With several major projects aimed at improving the choices and possibilities offered to external users of our end-stations completed and the foundations laid for structural biology at the ESRF post-EBS, 2017 has been another very busy year for the ESRF Structural Biology group. Indeed, all the group’s macromolecular crystallography (MX) facilities are now equipped with new generation FlexHCD sample changers, which, after initial teething troubles had been resolved, are faster, more reliable, versatile and robust than the SC3 devices they replace. Moreover, the completion of the ID23-2 nanobeam project means that the world’s first microfocus beamline dedicated to MX now provides users with a choice of two different beam sizes for experiments in micro-crystallography. However, the most high-profile project to be completed in our group in 2017 was the installation and commissioning of a Titan Krios cryo-electron microscope in the Belledonne Experimental Hall. As previously outlined, the microscope is being operated as a beamline (CM01) and forms part of the Partnership for Structural Biology (PSB) platform for cryo-electron microscopy (cryo-EM). Truly outstanding work by staff from the ESRF’s technical support divisions ensured that the infrastructure in which the microscope is sited was delivered on time and is second to none in terms of environmental stability (temperature, vibration, magnetic field), while excellent project management guaranteed the seamless installation and commissioning of the microscope. CM01 was inaugurated on 10th November 2017 with the first external user experiments starting soon after. Although it is still too soon to fully detail the outcomes of these, initial results, including those obtained on ‘test’ samples (i.e. Tobacco Mosaic Virus), are extremely encouraging and point to a very bright future for the beamline.

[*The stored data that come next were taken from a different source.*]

theorem exec_ret_of_nonempty {s : State} (h : s.sp.val ≠ 0) :
    exec .ret s = .next { s with sp := ⟨s.sp.val - 1, by omega⟩, pc := s.stack[s.sp.val - 1]'(by omega) } := by
  rcases pop_cases s with ⟨-, hpop⟩ | ⟨h', -⟩
  · simp only [exec, execRet, hpop, finish_eq, State.pcMux]
  · exact absurd h' h

/-- Settles O19: by the two outcomes of RET. -/
theorem retPopsIntoPc : Obligations.RetPopsIntoPc := by
  unfold Obligations.RetPopsIntoPc
  refine ⟨decodeWord_00EE, fun s => ⟨fun h => ?_, fun h => ?_⟩⟩
  · rw [exec_ret_of_empty h, State.raise_eq]
  · exact ⟨_, exec_ret_of_nonempty h, rfl, Nat.sub_one_add_one h, Vector.getElem?_eq_getElem _⟩

theorem exec_call_of_full {s : State} (h : s.sp.val = 16) (nnn : Addr12) :
    exec (.call nnn) s = .next (s.raise .stackOverflow (0x2#4 ++ nnn) 0) := by
  rcases push_cases s s.advancedPc with ⟨h', -⟩ | ⟨-, hpush⟩
  · omega
  · simp only [exec, execCall, hpush, encode]

theorem exec_call_of_room {s : State} (h : s.sp.val < 16) (nnn : Addr12) :
    exec (.call nnn) s = .next { s with
      stack := s.stack.set s.sp.val (s.pc + 2) h, sp := ⟨s.sp.val + 1, by omega⟩, pc := nnn.setWidth 16 } := by
  rcases push_cases s (s.pc + 2) with ⟨_, hpush⟩ | ⟨h', -⟩
  · simp only [exec, execCall, State.advancedPc, hpush, finish_eq, State.pcMux]
  · omega

/-- A 12-bit address keeps its value in the 16 bits of PC. -/
theorem setWidth_addr_toNat (nnn : Addr12) : (nnn.setWidth 16).toNat = nnn.toNat :=
  BitVec.toNat_setWidth_of_le (by decide)

/-- Settles O21: by the two outcomes of CALL; a push writes the slot SP names and no other. -/
theorem callPushesTheNextAddress : Obligations.CallPushesTheNextAddress := by
  unfold Obligations.CallPushesTheNextAddress
  refine fun nnn => ⟨decodeWord_2nnn nnn, fun s => ⟨fun h => ?_, fun h => ?_⟩⟩
  · rw [exec_call_of_full h, State.raise_eq]
  · refine ⟨_, exec_call_of_room h nnn, rfl, rfl, setWidth_addr_toNat nnn, fun k => ?_⟩
    simp only [Fin.getElem_fin, Vector.getElem_set, eq_comm]

end Sys2Proof.Machine
end

section
/-! The two jumps, to nnn and to nnn plus V0 (41_control_flow.md R202, R209). -/

namespace Sys2Proof.Machine

theorem exec_jp (nnn : Addr12) (s : State) : exec (.jp nnn) s = .next { s with pc := nnn.setWidth 16 } := rfl

/-- Settles O20: the target is the address itself, widened. -/
theorem jumpGoesToTheAddress : Obligations.JumpGoesToTheAddress := by
  unfold Obligations.JumpGoesToTheAddress
  exact fun nnn => ⟨decodeWord_1nnn nnn, fun s => ⟨_, exec_jp nnn s, rfl, setWidth_addr_toNat nnn⟩⟩

theorem exec_jpV0 (nnn : Addr12) (s : State) :
    exec (.jpV0 nnn) s = .next { s with pc := nnn.setWidth 16 + (s.reg 0).setWidth 16 } := rfl

/-- A 12-bit address plus a byte fits in the 16 bits of PC: at most 0xFFF + 0xFF (41_control_flow.md R209). -/
theorem addr_add_byte_toNat (nnn : Addr12) (b : Byte) :
    (nnn.setWidth 16 + b.setWidth 16).toNat = nnn.toNat + b.toNat := by
  have hb : (b.setWidth 16).toNat = b.toNat := BitVec.toNat_setWidth_of_le (by decide)
  have fits : nnn.toNat + b.toNat < 2 ^ 16 := by omega
  rw [BitVec.toNat_add, setWidth_addr_toNat, hb, Nat.mod_eq_of_lt fits]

While all the above was being carried out, and as has been the case for many years, the ESRF’s facilities for structural biology continued to provide outstanding service to our external user community. ID29 and ID23-1 continue to be very productive with both end-stations delivering record numbers of depositions in the PDB (see http://biosync.sbkb.org/stats.do?stats_sec=RGNL&stats_focus_lvl=SITE&stats_site=ESRF for details). Output from the three UPBL10 MX end-stations (MASSIF-1 (ID30A-1), MASSIF-3 (ID30A-3) and ID30B) is also quickly ramping up, with the services they provide – particularly the ‘hands-off’, fully automatic data collection offered on MASSIF-1 – becoming very popular. 2017 has also seen BM29, the group’s BioSAXS beamline, truly come of age. When BM29 was first commissioned in 2012, BioSAXS was still seen as a ‘trendy’, but optional, technique complementary to MX. Such has been the success of BM29 – the number of papers citing use of the beamline is rapidly approaching 100 per year – that this is no longer the case and BioSAXS is now seen as a crucial source of complementary information in integrated structural biology projects, as are the in crystallo spectroscopy experiments provided by the group’s pioneering ID29S Cryobench facility, which was refurbished in 2017.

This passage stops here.